Your response must be made up of each line in the data below that contains the string "codes".
━━━━━━━━━━━━━━━━
-- ==== Sys2Proof/Syntax.lean ====
section
/-! DEFINITION. The commands the block takes from outside, one constructor per row of spec/opcode_table.json, and the
operands they carry. The table gives its rows no operand fields, so the operands are read from each command's own rule. -/
namespace Sys2Proof

/-- The identity of a Silek requester (R418, R420). -/
inductive Requester where
  /-- A fabric manager on MCTP, by endpoint ID. -/
  | fm (eid : Nat)
  /-- The management function's mailbox. -/
  | mgmt
  /-- A member of the fabric on the chain or VC5, by chain address. -/
  | member (addr : Nat)
  /-- Host software on the in-band mailbox of a virtual instance. -/
  | host (vi : Nat)
deriving DecidableEq, Repr

/-- What a Silek command carries beside its parameters (R407, R410, R419, R422, R485). -/
structure SilekHdr where
  requester : Requester
  major : Nat := 2
  minor : Nat := 3
  tag : Nat := 0
  dst : Nat := 0
  src : Nat := 0
  epoch : Nat := 0
  /-- FLAGS bit 2. -/
  ordered : Bool := false
  /-- FLAGS bit 3. -/
  relayed : Bool := false
  /-- The payload has exactly the size of its parameters and their padding, and the padding is zero (R410). -/
  padOk : Bool := true
  /-- Received over MCTP inside an SPDM session with mutual authentication to a management anchor, or relayed by an acting
  primary that received it so (R485). -/
  secured : Bool := false
  /-- A chain broadcast (R414). -/
  broadcast : Bool := false
  /-- The payload as it arrived; it travels on with a relayed command (R419). -/
  payload : List Byte := []
deriving DecidableEq, Repr

/-- The header without its EPOCH, by which resends compare (R421). -/
def SilekHdr.key (h : SilekHdr) : SilekHdr := { h with epoch := 0 }

/-- The mailbox a requester uses: 64 for the management mailbox, its number for an instance's. -/
def Requester.mailbox : Requester → Option Nat
  | .mgmt => some 64
  | .host vi => some vi
  | _ => none

/-- The four access paths of R441. -/
inductive AccessPath where
  | bar0 | reg | cp | jtag
deriving DecidableEq, Repr

/-- One group's configuration in PORT_CONFIG (R431): bifurcation, personality, CXL_MAX_RATE, SRIS. -/
structure GroupConfig where
  bifurcation : Nat
  personality : Nat
  maxRate : Nat
  sris : Nat
deriving DecidableEq, Repr

/-- The pins sampled at the rise of RST_N (R445). -/
structure Straps where
  /-- ROLE[1:0]. -/
  role : Nat := 0
  /-- MCH_HEAD. -/
  head : Bool := false
deriving DecidableEq, Repr

/-- One channel's conversion in an ADC scan (R510): current in 10 mA, VOUT and VIN in mV. -/
structure AdcSample where
  current : Nat
  vout : Nat
  vin : Nat
deriving DecidableEq, Repr

/-- What one lane receives in a TS1 ordered set (R89): physical lane within the port, received lane number, polarity, and
the equalisation fields EQ_CTL, TX_PRE, TX_POST, REQ_PRE, REQ_POST. -/
structure Ts1Lane where
  lane : Nat
  number : Nat
  inverted : Bool := false
  reqKind : Nat := 0
  reqPreset : Nat := 0
  rejected : Bool := false
  txPre : Nat := 0
  txPost : Nat := 0
  reqPre : Nat := 0
  reqPost : Nat := 0
deriving DecidableEq, Repr

/-- A TS1 ordered set on the lanes of a port, received or sent (R89). -/
structure Ts1Set where
  widthCfg : Nat
  locked : Bool
  lanes : List Ts1Lane
deriving DecidableEq, Repr

/-- A TS2 ordered set, received or sent (R90); `widthSel` is symbol 16, `seen` is RX_TS2_SEEN. -/
structure Ts2Set where
  version : Nat
  features : Nat
  nonce : Nat
  chain : Nat
  port : Nat
  laneMap : Nat
  widthSel : Nat
  seen : Bool
deriving DecidableEq, Repr

/-- Where a lane has its SKP ordered set: in place, missing, or misaligned (R86). -/
inductive SkpPlace where
  | inPlace | missing | misaligned
deriving DecidableEq, Repr

/-- A received SKP ordered set: its SKP symbols, where it stood, and the 10-bit codes that arrived on the lane between the SKP set before
and this one (R77, R85, R86). -/
structure SkpRx where
  skips : Nat
  place : SkpPlace
  codes : List (BitVec 10)
deriving DecidableEq, Repr

/-- Where a Whey message came in: its port, and the CRC-8 that came with it (R124). -/
structure WheyRx where
  port : Fin 64
  crc : BitVec 8
deriving DecidableEq, Repr

/-- WIDTH and REQ_ID of a width message (R124). -/
structure WidthMsg where
  width : Fin 8
  id : BitVec 8
deriving DecidableEq, Repr

/-- The bits and errors a PRBS checker has counted since its last report (R110). -/
structure PrbsReport where
  bits : Nat
  errors : Nat
deriving DecidableEq, Repr

/-- What an IDE key-management message does (R478): program the current or the next key set, start using a programmed set, open a
refresh, or ask for skid mode or a selective stream, which are declined (R62). -/
inductive IdeKeyOp where
  | programCurrent | programNext | go | refresh | skidMode | selectiveStream
deriving DecidableEq, Repr

/-- The header of a QFL message that reached this device (R118): source and destination chain address, master ID, TAG, EPOCH and
E2E_SEQ. -/
structure QflHdr where
  src : Nat
  dst : Nat
  master : Nat
  tag : Nat
  epoch : Nat
  e2e : Nat
deriving DecidableEq, Repr

/-- A request word of R225: fabric address, NAK_COUNT, ticket when TICKET_VALID, KEEP. -/
structure ReqWord where
  addr : Nat
  naks : Nat := 0
  ticket : Option Nat := none
  keep : Nat := 0
deriving DecidableEq, Repr

/-- A chain frame as it arrived (R369): its TYPE byte, BCAST, REVERSE, HOPS and CRC. One that travels against the ring direction came in
on MCH_OUT, any other on MCH_IN (R372). -/
structure ChainLine where
  type : BitVec 8
  bcast : Bool := false
  reverse : Bool := false
  hops : Fin 16 := 0
  crc : BitVec 32
deriving DecidableEq, Repr

/-- A chain frame with its SRC and EPOCH. -/
structure ChainRx where
  line : ChainLine
  src : Nat
  epoch : Nat
deriving DecidableEq, Repr

/-- MODE, 1 ring or 2 line, and OVERFLOW of ENUM_DONE (R370). -/
structure EnumShape where
  mode : Nat
  overflow : Bool
deriving DecidableEq, Repr

/-- How a heartbeat or a FENCED notice arrives (R387, R390): on the chain or as a VC5 message. -/
inductive FabricVia where
  | chain (line : ChainLine)
  | vc5 (qfl : QflHdr)
deriving DecidableEq, Repr

/-- How a Silek message or segment arrives (R414 to R416): a chain frame with its SRC, DST and EPOCH; a VC5 message; a message body over
MCTP, inside a secured session or not. -/
inductive SegPath where
  | chain (line : ChainLine) (src dst epoch : Nat)
  | vc5 (qfl : QflHdr)
  | mctp (eid : Nat) (secured : Bool)
deriving DecidableEq, Repr
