-- ==== Sys2Proof/Decode.lean ====
section
/-! DEFINITION. The words of the command table: spec/opcode_table.json gives no row any bits, so no word spells a command. -/
namespace Sys2Proof

/-- The command that a word spells: none, whatever the word. -/
def decodeTableWord (_nbits _w : Nat) : Option Instr := none

end Sys2Proof
end

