-- ==== Sys2Proof/Machine/State.lean ====
section
/-! DEFINITION. The state of the block as plain data: every register field in one sparse table keyed by its address and bit,
and a typed structure for everything the spec names that is no register. Each structure's field defaults are its values
after reset. -/
namespace Sys2Proof.Machine
open Sys2Proof

/-- A sparse table by key, keys strictly rising. -/
abbrev Tab (α : Type) := List (Nat × α)

/-- Addressed bytes: the mailbox buffers (R417). -/
abbrev Memory := List Host.Cell

/-- A register field: key (BAR0 offset of its word times 32, plus its lowest bit), width and reset value (R445). -/
structure Field where
  key : Nat
  width : Nat
  reset : Nat
deriving DecidableEq, Repr

/-- The access codes of R18. -/
inductive AccessCode where
  | ro | rw | w1c | w1s | rc | wo | rwk | rwt | rwkt
deriving DecidableEq, Repr

/-- One field of a register word: lowest bit, width, access code and reset value. -/
structure Slot where
  lo : Nat
  width : Nat
  acc : AccessCode
  reset : Nat
deriving DecidableEq, Repr

/-- A row of a register table: the word offset in its page, two strides with their counts, and the fields of the word. -/
structure RegTpl where
  off : Nat
  s1 : Nat
  n1 : Nat
  s2 : Nat
  n2 : Nat
  slots : List Slot
deriving DecidableEq, Repr

/-- Where mailbox m lies: block page 0x0A for the management mailbox (m = 64), BAR0 offset 0x1000 of the instance's
Dynamic Capacity device otherwise (R322, R439). -/
def Mailbox.base (m : Nat) : Nat := if m = 64 then 0xa000 else 0x4000000 + 0x100000 * m + 0x1000

/-- Why a command can stop: only an operand list longer than its carrier can hold. -/
inductive Fault where
  /-- Raised by the meaning of a command whose operand cannot have come over its transport (a Silek segment longer than its
  frame). Safe: the model stops where no such command can arrive. -/
  | illFormed
deriving DecidableEq, Repr

/-- Refusals. -/
inductive Refusal where
  /-- Raised by an arm of `exec` whose meaning is not written; none is. Safe. -/
  | notModelled (mnemonic : String)
deriving DecidableEq, Repr

/-! ### Management: events, errors, Silek -/

/-- An event record (R427); `data` holds DATA bytes 20 to 31 as one number. -/
structure EventRec where
  code : Nat
  source : Nat
  more : Bool := false
  seq : Nat
  time : Nat
  epoch : Nat
  data : Nat
deriving DecidableEq, Repr

/-- The event queue (R429). -/
structure Events where
  queue : List EventRec := []
  nextSeq : Nat := 1
  dropped : Nat := 0
  /-- EVENT_SUBSCRIBE's class: 0 none, 1 MCTP, 2 management mailbox. -/
  cls : Nat := 0
  eid : Nat := 0
  /-- The records in an EVENT_NOTIFY not yet answered. -/
  notified : List EventRec := []
deriving DecidableEq, Repr

/-- An error record with its number (R514, R519). -/
structure ErrorRec where
  number : Nat
  cls : Nat
  severity : Nat
  source : Nat
  access : Nat
  master : Nat
  rule : Nat
  addr : Nat
  time : Nat
  epoch : Nat
  detail : Nat
deriving DecidableEq, Repr

/-- The status codes of R409. -/
inductive Status where
  | ok | busy | badOpcode | badParam | notPermitted | notQuiesced | fenced | versionMismatch | inProgress | targetLost
  | authFail | noResource | timeout | aborted
deriving DecidableEq, Repr

/-- What a running Silek command waits on (R23). -/
inductive Work where
  | slotOn (ch : Nat) | slotOff (ch : Nat)
  | eraseBank (bank : Nat) | selfTest | configSave
  | portConfig (groups : List Nat)
  /-- PORT_CONTROL on a CXL port whose removal it waits for (R23). -/
  | portControl (port : Nat)
  | modeSet (target : Nat)
  | barrier (scope id : Nat)
  | bind (id : Nat) | unbind (id : Nat) | migrate (extent : Nat) | zero (extent : Nat) | abortMigrate (extent : Nat)
  | quiesce (vi : Nat) | instanceReset (vi : Nat) | queueReset (q : Nat) | queueDisable (q : Nat)
  | commit
  | sharerSlot (slot : Nat)
  | membership | epochAdvance | join (addr : Nat) | resync | declareDead (addr : Nat)
  | replica
  | relay (id : Nat)
  /-- Waits for the replies of members to the commands sent for it. -/
  | fan (id : Nat)
deriving DecidableEq, Repr

/-- A Silek command accepted and not yet finally answered (R420 to R423). `cmd` has its EPOCH cleared, as resends are compared. -/
structure Running where
  req : Requester
  tag : Nat
  minor : Nat
  opcode : Nat
  cmd : Instr
  src : Nat
  interim : Bool := false
  work : Work
deriving DecidableEq, Repr

/-- A command that waits for an ORDERED command or waits as one (R422). -/
structure HeldCommand where
  req : Requester
  tag : Nat
  ordered : Bool
  opcode : Nat
  minor : Nat
  src : Nat
  cmd : Instr
  interim : Bool := false
deriving DecidableEq, Repr

/-- A cached final reply (R421). -/
structure CachedReply where
  req : Requester
  tag : Nat
  cmd : Instr
  opcode : Nat
  minor : Nat
  src : Nat
  status : Status
  payload : List Byte
  time : Nat
deriving DecidableEq, Repr

/-- A Silek message being reassembled (R414, R415). -/
structure Partial where
  src : Nat
  tag : Nat
  reply : Bool
  /-- Arrived on VC5 (true) or the chain (false). -/
  vc5 : Bool
  next : Nat
  last : Nat
  bytes : List Byte
deriving DecidableEq, Repr

/-- A command this device sent to another member (R426). -/
structure SentCommand where
  id : Nat
  tag : Nat
  dst : Nat
  opcode : Nat
  /-- What the command is for. -/
  purpose : Nat
  epoch : Nat
  payload : List Byte
  resends : Nat := 0
  time : Nat := 0
  interim : Bool := false
deriving DecidableEq, Repr

/-- A relayed command of the fabric manager (R419). -/
structure Relay where
  id : Nat
  req : Requester
  tag : Nat
  ownTag : Nat
  dst : Nat
  opcode : Nat
  minor : Nat
  payload : List Byte
  resends : Nat := 0
deriving DecidableEq, Repr

/-- The Silek responder and requester. -/
structure Silek where
  running : List Running := []
  cache : List CachedReply := []
  partials : List Partial := []
  sent : List SentCommand := []
  relays : List Relay := []
  nextId : Nat := 1
  /-- Commands that wait under R422, in the order of their arrival. -/
  held : List HeldCommand := []
  /-- A held command starts: whether it has sent its INTERIM reply. Set only while it is run. -/
  releasing : Option Bool := none
  /-- Final replies a mailbox takes at its next reply instant (R417). -/
  mail : List (Nat × List Byte) := []
  segmentDrops : Nat := 0
  segAcks : Nat := 0
  /-- MCTP endpoint ID of this device (R416). -/
  endpointId : Nat := 0
  /-- FM API response message limit exponent (R433). -/
  responseLimit : Nat := 11
  /-- PLDM event receiver, 0 none (R537). -/
  eventReceiver : Nat := 0
  /-- Numeric sensors disabled by SetNumericSensorEnable. -/
  sensorsOff : List Nat := []
  /-- Requester of the FM API background command that runs (R434). -/
  fmBackground : Option (Requester × Nat) := none
  /-- Highest minor version settled with each member (R413). -/
  settled : Tab Nat := []
deriving DecidableEq, Repr
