-- ==== Sys2Proof/Machine/Regs.lean ====
section
/-! DEFINITION. Every register field of the spec's register tables: an accessor per field (its address key, width and reset value)
and the word layout of every block page (R437 to R440, R459, R460 and the register tables of the other chapters). -/
namespace Sys2Proof.Machine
━━━━━━━━━━━━━━━━
RESULT:
/-- A received SKP ordered set: its SKP symbols, where it stood, and the 10-bit codes that arrived on the lane between the SKP set before
  codes : List (BitVec 10)
/-- The access codes of R18. -/
/-- The status codes of R409. -/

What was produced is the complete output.